Idaho struggles to keep pot smugglers at bay

But, while Oregon and Washington see tax revenue pour in from recreation pot sales, their neighbor to the east is struggling to keep up.

Marijuana has raised millions and millions of dollars for Washington and Oregon since it was legalized. However, it is still outlawed in Idaho and that's presenting a problem.

COEUR D’ALENE, Idaho – You do not have to look hard to see the big money legal marijuana brings in.

Oregon collected $25 million in 2016 pot revenue. Washington’s marijuana sales have passed $1 billion and Spokane County residents spent more money on marijuana than on wine, bread or milk.

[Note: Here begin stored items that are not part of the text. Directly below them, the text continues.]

-- ==== Sys2Proof/Laws/ClaimsKept.lean ====
section
/-! SUPPORT. Every operation, from own claims to the completion of a load, keeps the jobs, the own entries and the motion
of each channel fitted (R79); and a part that does not run takes no command. -/

namespace Sys2Proof.Machine

variable {x : Channel}

/-! ### Own claims -/

theorem handOver_keeps {j : Job} {s t : State} (hst : ∀ y, y ≠ j.chan → ClaimFits y s → ClaimFits y t)
    (hos : ownStates j.chan t = [.held]) :
    (∀ y, ClaimFits y s) → ∀ y, ClaimFits y (handOver j t) := by
  intro hf y
  have hd : ∀ d : Driver, inMotion d = true → ClaimFits y (setDriver j.chan d (dropJob j.chan t)) := by
    intro d hd
    by_cases hy : y = j.chan
    · rw [claimFits_iff, hy, setDriver_get_same, hd]
      show Fit true (jobStates j.chan (dropJob j.chan t)) (ownStates j.chan t)
      rw [jobStates_drop, if_pos rfl, hos]; exact .moving
    · exact (setDriver_other hy).fits ((dropJob_other hy t).fits (hst y hy (hf y)))
  unfold handOver
  dsimp only
  split
  · exact hd _ rfl
  · split
    · exact hd _ rfl
    · exact hd _ rfl

/-- The states of a channel's own entries, all set to one. -/
theorem ownStates_set (c : Channel) (f : Entry → Entry) (st : ClaimState) (s : State)
    (h : ∀ e, (f e).own = e.own ∧ (f e).chan = e.chan ∧ (f e).state = st) :
    ownStates x (changeEntries (isOwnOf c) f s) =
      if x = c then (ownOf x s).map (fun _ => st) else ownStates x s := by
  rw [ownStates_change _ _ _ (fun e _ => ⟨(h e).1, fun _ => (h e).2.1⟩)]
  split
  · next hx =>
    refine List.map_congr_left fun e he => ?_
    have := ownOf_chan he
    rw [if_pos (by simp [isOwnOf, this.1, this.2, hx]), (h e).2.2]
  · next hx =>
    refine List.map_congr_left fun e he => ?_
    have := ownOf_chan he
    rw [if_neg (by simp [isOwnOf, this.1, this.2, hx])]

theorem isSettling_eq {e : Entry} (h : isSettling e = true) : ∃ n, e.state = .settling n := by
  cases hs : e.state <;> simp [isSettling, hs] at h
  exact ⟨_, rfl⟩

theorem ownSettled_keeps (c : Channel) (s : State) : Keeps s (ownSettled c s) := by
  refine ⟨fun hf => ?_⟩
  unfold ownSettled
  split
  · exact hf
  · next e he =>
    split
    · next hset =>
      have hone := fit_own (hf c) (ownEntry_mem he)
      obtain ⟨n, hn⟩ := isSettling_eq hset
      have hos : ownStates c s = [.settling n] := by unfold ownStates; rw [hone]; simp [hn]
      have hfit := claimFits_iff.1 (hf c)
      rw [hos] at hfit
      obtain ⟨hjs, hm⟩ := hfit.of_settling
      have hview := fun y => ownStates_set (x := y) c (fun x => { x with state := .held }) .held s
        (fun e => ⟨rfl, rfl, rfl⟩)
      have hoc : ownStates c (changeEntries (isOwnOf c) (fun x => { x with state := .held }) s) = [.held] := by
        rw [hview, if_pos rfl, hone]; rfl
      have hother : ∀ y, y ≠ c → Mild y s (changeEntries (isOwnOf c) (fun x => { x with state := .held }) s) :=
        fun y hy => mild_of_view rfl rfl (by rw [hview, if_neg hy])
      dsimp only
      split
      · next hj =>
        have h0 := jobOf_none_states hj
        have h1 : jobStates c s = [] := h0
        rw [hjs] at h1; cases h1
      · next j hj =>
        have hc : j.chan = c := (jobOf_some hj).2
        split
        · intro y
          by_cases hy : y = c
          · subst hy
            have := removeOwn_own y true (dropJob y (changeEntries (isOwnOf y) (fun x => { x with state := .held }) s))
            refine fit_rest ?_ (this.2.trans (by rw [jobStates_drop, if_pos rfl])) this.1
            rw [((dropJob_step ..).trans (removeOwn_step ..)).drivers]; exact hm
          · exact ((hother y hy).trans ((dropJob_other hy _).trans (removeOwn_other hy ..))).fits (hf y)
        · subst hc
          exact handOver_keeps (s := s) (fun y hy => (hother y hy).fits)
            hoc hf
    · exact hf

theorem claimRefresh_mild (c : Channel) (s : State) : Mild x s (claimRefresh c s) := by
  unfold claimRefresh
  split
  · exact .refl x s
  · split
    · have hq := changeEntries_mild (x := x) (isOwnOf c)
        (fun e => { e with ageMs := max e.ageMs (s.cfg.lifetimeS * 500) }) s
        fun _ _ => ⟨rfl, fun _ => ⟨rfl, rfl⟩⟩
      dsimp only
      split
      · exact hq.trans (queueClaim_mild ..)
      · exact hq
    · exact .refl x s

theorem claimSent_mild (tag : Nat) (s : State) : Mild x s (claimSent tag s) := by
  unfold claimSent
  split
  · exact .refl x s
  · next e h =>
    have hm := ownTagged_mem h
    split
    · next hs =>
      have hview := fun y => ownStates_set (x := y) e.chan
        (fun x => { x with state := .settling s.cfg.settleMs, ageMs := 0 }) (.settling s.cfg.settleMs) s
        (fun _ => ⟨rfl, rfl, rfl⟩)
      have hj := fun y => jobStates_set (x := y) e.chan (fun j => { j with state := .settling })
        (changeEntries (isOwnOf e.chan)
          (fun x => { x with state := .settling s.cfg.settleMs, ageMs := 0 }) s) (fun _ => rfl)
      refine mild_at hm rfl (fun y hy => ⟨(hj y).trans (by rw [if_neg hy]; rfl), (hview y).trans (if_neg hy)⟩)
        fun hf => ?_
      have hone := fit_own hf hm
      rw [claimFits_iff] at *
      have hos : ownStates e.chan s = [.announcing] := by unfold ownStates; rw [hone]; simp [hs]
      rw [hos] at hf
      obtain ⟨h1, hmm⟩ := hf.of_announcing
      have ho' := (hview e.chan).trans (if_pos rfl)
      rw [hone] at ho'
      have hj' := (hj e.chan).trans (if_pos rfl)
      obtain ⟨j, h1, _⟩ := List.map_eq_singleton_iff.1 h1
      have h1' : jobsOf e.chan (changeEntries (isOwnOf e.chan)
          (fun x => { x with state := .settling s.cfg.settleMs, ageMs := 0 }) s) = [j] := h1
      rw [h1'] at hj'
      have : Fit false [.settling] [.settling s.cfg.settleMs] := .settling _
      have hgoal : Fit (inMotion (s.drivers.get e.chan)) [.settling] [.settling s.cfg.settleMs] := by
        rw [hmm]; exact this
      exact Eq.mp (congrArg₂ (Fit _) hj'.symm ho'.symm) hgoal
    all_goals exact changeEntries_mild _ _ s fun _ _ => ⟨rfl, fun _ => ⟨rfl, rfl⟩⟩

But, while Oregon and Washington see tax revenue pour in from recreation pot sales, their neighbor to the east is struggling to keep up.

Between 2011 and 2015, Idaho State Police saw a huge increase in the amount of pot they seized from people passing through their state.

"We've seen almost, approximately a 1000 percent increase in the amount of marijuana that we've seized in Idaho since it's became legal in Washington," said Idaho State Police Captain John Kempf.

In 2011, ISP seized 131 pounds of marijuana. Then, in 2015 after voters in Oregon and Washington voted to legalize pot, the amount of marijuana seized climbed to 1,644 pounds. Those number only take into account busts of a pound or more.

Many of those seizures came at the hands of Corporal Kevin Kessler and his K9 partner. He said the busts begin as traffic stops, and from there he says they find pot. Often times it is not destined for Idaho, but Washington and Oregon's high grade marijuana is being smuggled farther east.

But, The Washington Liquor and Cannabis Board said the marijuana seized by ISP being grown legally in Washington is not being diverted to the black market. WSLCB Spokesperson Mikhail Carpenter said they track marijuana from seed to sale.

“We have not cited anyone for diversion, our licensees have invested a lot of money into their businesses and face pretty severe consequences for diverting product,” said Carpenter. “While marijuana is legal in Washington the black market still exists and could also be accounting for seizures along the border."

Whoever is growing it, Capitan Kempf said more and more high-grade marijuana from Washington and Oregon is being smuggled through Idaho.

"But it has become a burden for Idaho because these are not, typically they're not Idaho criminals. We wind up importing them here, they get caught here, we prosecute them here," said Kempf.

While marijuana is legal in at least some capacity in 25 states and Washington DC, it remains illegal in Idaho and at the federal level. As long as that is the case, Kempf said troopers will continue to seize large amount pot that pour through the state.

"I'm a big believer in democracy and it is something that Washington and Oregon and Colorado and other states have felt that they needed in their states and Idaho does not feel that way, and until they do we're going to keep enforcing the laws that we have," said Kempf.

This is an issue states that boarder Colorado are dealing with as well. The Attorney's General for Nebraska and Oklahoma both sued Colorado saying their jails are overflowing with smugglers getting caught with Colorado pot. The U.S. Supreme court ultimately declined to hear the lawsuit. Legalization advocates argue that smuggling would stop if other states changed their laws to reflect the reality that marijuana is a widely used drug.